**Work required**
Those lines of the material below that fall between its first line and the line with "and an enrolment", both included, are to be repeated exactly.

═══ Excerpted records ═══

/-- UNIT SERVICE takes a RESTING, READY, TRIPPED, UNKNOWN, MISSING or VACANT unit out of service, its orders but a
HALT, one on the line or one in flight withdrawn and the others' staying; an offered VACANT unit is no longer offered,
and an enrolment under way goes on with the next. It puts an OUT OF SERVICE unit back, RESTING with its full rest, or
VACANT when not enrolled. TRIP CLEAR takes a TRIPPED unit whose drive reports no trip to RESTING. Either of these
leaves every order where it is, queued, in flight or pending. What does not fit is refused with STATE, and what stands
so already is accepted without effect (R63, R76, R90, R91; the rest of a unit of an unused type, which a unit put back
or cleared takes, is the model's free value, log entry 9, and which entry gives its place up to the next offer in a
full queue its choice, log entry 15). -/
def Obligations.ServiceAndTripClearAct : Prop :=
  (∀ (u : UnitId) (s : State), takes kindUnitService [BitVec.ofNat 8 (unitNumber u), 0#8] s →
    ∃ t, exec (.unitServiceOut [BitVec.ofNat 8 (unitNumber u), 0#8]) s = .next t
      ∧ if s.units[u].state = .outOfService then isAccepted kindUnitService s t ∧ unchangedBut answering s t
        else if mayLeaveService s.units[u].state = true then
          isAccepted kindUnitService s t ∧ t.units[u].state = .outOfService ∧ t.units[u].stage = none
          ∧ t.units[u].restTimer = none ∧ t.units[u].trip = none
          ∧ t.store = { s.store with units := s.store.units.set u.val { s.store.units[u] with inService := false } }
          ∧ (∀ e ∈ t.ring.orders, holdsSlot u e = true → isHalt e = true ∨ e.sending = true)
          ∧ t.units[u].pendingOrder = (if s.units[u].pendingOrder = some .halt then some .halt else none)
          ∧ t.units[u].inFlight = s.units[u].inFlight
          ∧ (if s.units[u].state = .vacant ∧ s.enrol.offered = some u then
              (if s.enrol.state = .idle then t.enrol = { s.enrol with offered := none } ∧ othersStayQueued u s t
              else
                (∀ e ∈ t.ring.orders, e.item = .offer u → e.sending = true)
                ∧ (∀ e ∈ s.ring.orders, holdsSlot u e = false → e.item ≠ .offer u →
                    (waitsToEnrol e = false ∨ s.ring.orders.length < 16) → stillQueued e t)
                ∧ match lowestVacant t with
                  | some v => t.enrol = ⟨.offering, some v, none⟩
                      ∧ ∃ e ∈ t.ring.orders, e.item = .offer v
                  | none => t.enrol = ⟨.idle, none, none⟩ ∧ isPending .enrolmentDone t = true)
            else t.enrol = s.enrol ∧ othersStayQueued u s t)
          ∧ s.evalDue < t.evalDue ∧ restOfUnits u s t
          ∧ unchangedBut (answering ++ moving ++ [.store, .orders, .enrolment]) s t
        else isRefused kindUnitService .state s t ∧ unchangedBut answering s t)
  ∧ (∀ (u : UnitId) (s : State), takes kindUnitService [BitVec.ofNat 8 (unitNumber u), 1#8] s →
      ∃ t, exec (.unitServiceIn [BitVec.ofNat 8 (unitNumber u), 1#8]) s = .next t
        ∧ isAccepted kindUnitService s t
        ∧ if s.units[u].state ≠ .outOfService then unchangedBut answering s t
          else
            t.store = { s.store with units := s.store.units.set u.val { s.store.units[u] with inService := true } }
            ∧ t.units[u].stage = none
            ∧ (let d := (if (typeRecOf s u).inUse = true then (typeRecOf s u).minRest
                  else Config.untypedTime s.freeCount .minimumRest);
                if s.store.units[u].enrolled = false then t.units[u].state = .vacant
                else if d = 0 then t.units[u].state = .ready
                else t.units[u].state = .resting ∧ t.units[u].restTimer = some d)
            ∧ t.freeCount = (if s.store.units[u].enrolled = false ∨ (typeRecOf s u).inUse = true then s.freeCount
                else s.freeCount + 1)
            ∧ t.units[u].inFlight = s.units[u].inFlight ∧ t.units[u].pendingOrder = s.units[u].pendingOrder
            ∧ s.evalDue < t.evalDue ∧ restOfUnits u s t ∧ unchangedBut (answering ++ moving ++ [.store, .free]) s t)
  ∧ ∀ (u : UnitId) (s : State), takes kindTripClear [BitVec.ofNat 8 (unitNumber u)] s →
      ∃ t, exec (.tripClear [BitVec.ofNat 8 (unitNumber u)]) s = .next t
        ∧ if s.units[u].state = .tripped ∧ (s.units[u].lastReport.any fun r => decide (r.trip = 0)) = true then
            isAccepted kindTripClear s t ∧ t.units[u].trip = none ∧ t.units[u].stage = none
            ∧ (let d := (if (typeRecOf s u).inUse = true then (typeRecOf s u).minRest
                  else Config.untypedTime s.freeCount .minimumRest);
                if d = 0 then t.units[u].state = .ready
                else t.units[u].state = .resting ∧ t.units[u].restTimer = some d)
            ∧ t.freeCount = (if (typeRecOf s u).inUse = true then s.freeCount else s.freeCount + 1)
            ∧ t.units[u].inFlight = s.units[u].inFlight ∧ t.units[u].pendingOrder = s.units[u].pendingOrder
            ∧ s.evalDue < t.evalDue ∧ restOfUnits u s t
            ∧ unchangedBut (answering ++ moving ++ [.free]) s t
          else isRefused kindTripClear .state s t ∧ unchangedBut answering s t

/-- A CONDITION CLEAR is refused with RANGE for a code outside 1 to 13 and accepted for any other in every mode: codes
8, 11, 12 and 13 are not pending afterwards, a condition by state stays, and no ATTENTION is sent. A condition reported
while it is not pending becomes so with its ATTENTION, deposited or counted as dropped, and one already pending sends
none; and from a state in which the conditions stand as their owners do, no command but a reset deposits an ATTENTION of
a condition that was pending before it or whose code lies above the threshold (R177, R179, R180; the room of an
ATTENTION is deduced, log entry 7). -/
def Obligations.ConditionsAreCleared : Prop :=
  (∀ (n : Octet) (s : State), takes kindConditionClear [n] s →
    ∃ t, exec (.conditionClear [n]) s = .next t
      ∧ (∃ e : ReplyEntry, t.ring.replies = s.ring.replies ++ [e] ∧ isAttention e = false)
      ∧ if n.toNat < 1 ∨ 13 < n.toNat then
          isRefused kindConditionClear .range s t ∧ unchangedBut answering s t
        else
          isAccepted kindConditionClear s t
          ∧ (∀ c : Condition, c.code = n.toNat →
              if n.toNat ∈ [8, 11, 12, 13] then isPending c t = false ∧ restOfConditions [c] s t
              else isPending c t = isPending c s ∧ unchangedBut answering s t)
          ∧ unchangedBut (.conditions :: answering) s t)
  ∧ (∀ (c : Condition) (s : State),
      let t := raiseCondition c s
      isPending c t = true ∧ restOfConditions [c] s t ∧ attentionSent c s t
      ∧ (7 ≤ c.code → unchangedBut latching s t) ∧ unchangedBut announcing s t)
  ∧ ∀ (c : Instr) (s : State), DispatchLaws s → PointsLaw s → VoteLaw s → ConditionsLaw s → ofBoard c = false →
      (∀ pins, c ≠ .restartRelayClose pins) →
      ∀ t : State, exec c s = .next t → ∀ e ∈ t.ring.replies, isAttention e = true → e ∉ s.ring.replies →
      ∃ k : Condition, e.telegram.payload.head? = some (BitVec.ofNat 8 k.code) ∧ isPending k s = false
        ∧ k.code ≤ s.store.station.threshold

═══

**Response box**
/-- UNIT SERVICE takes a RESTING, READY, TRIPPED, UNKNOWN, MISSING or VACANT unit out of service, its orders but a
HALT, one on the line or one in flight withdrawn and the others' staying; an offered VACANT unit is no longer offered,
and an enrolment under way goes on with the next. It puts an OUT OF SERVICE unit back, RESTING with its full rest, or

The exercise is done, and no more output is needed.